İçinde bulunduğumuz metalaşma-metalaştırma ve yabancılaşma sürecinin şarap tadımına nasıl yansıdığını görmek zor değil. Şaraptan “anlayanların” durumu bazen içler acısı. Artık içtikleri şaraptan zevk alamaz hale gelmişler
Bu yaz bir akşam yemeğinde görmüş geçirmiş ama şaraptan çok rakı içen, herkes şarap içtiğinde ise onlara eşlik eden bir bey, bana bir soru yöneltti: “Vedat Bey, üzüm cinsi şarapta bir fark yaratıyor mu? Benim damağım pek fark etmiyor aradaki farkları. Bazen bir şarap hakkında konuşuluyor ama pek anlamıyorum. Bazıları hoşuma gidiyor, bazı şarapları sevmiyorum.”

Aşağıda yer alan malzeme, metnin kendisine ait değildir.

-- ==== Sys2Proof/Laws/PerInstr.lean ====
section
/-! SUPPORT. Per instruction: the word that the encoder writes splits into the instruction's fields, and those fields build it. -/

namespace Sys2Proof.Laws.Fields

open Sys2Proof Machine

set_option Elab.async false

/-- The fields of the instruction's word are its own, and build it. -/
def Statement (i : Instr) : Prop :=
  ∀ v, viewOf i = some v → i.subOp = true → splitWord (joinWord v) = some v ∧ build v = some i

theorem of_word {i : Instr} (v : View) (hv : viewOf i = some v) (hc : v.cls < 16) (ho : v.opn < 64)
    (hf : (formOf v.cls v.opn).any (fun f => bShape f.b v.b) = true) (hi : i.subOp = true → build v = some i) : Statement i := by
  intro u hu hs
  obtain ⟨f, hf, hb⟩ := (Option.any_eq_true _ _).mp hf
  obtain rfl : v = u := by rw [hv] at hu; exact Option.some.inj hu
  exact ⟨splitWord_joinWord v f hc ho hf hb, hi hs⟩

theorem of_event {i : Instr} (hv : viewOf i = none) : Statement i := by
  intro u hu
  rw [hv] at hu
  cases hu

Biraz kaçamak cevap verdim. “Haklısınız” dedim. “Günümüzdeki şarapların pek çoğu birbirine benziyor. Üzüm pek fark etmiyor. Hatta coğrafya bile. Ama bazen çok farklı, değişik şaraplar içiyorsunuz. Tabii bu aynı üzüm ya da kupajdan yapılan başka bir şarabı beğeneceğinizin garantisi değil!”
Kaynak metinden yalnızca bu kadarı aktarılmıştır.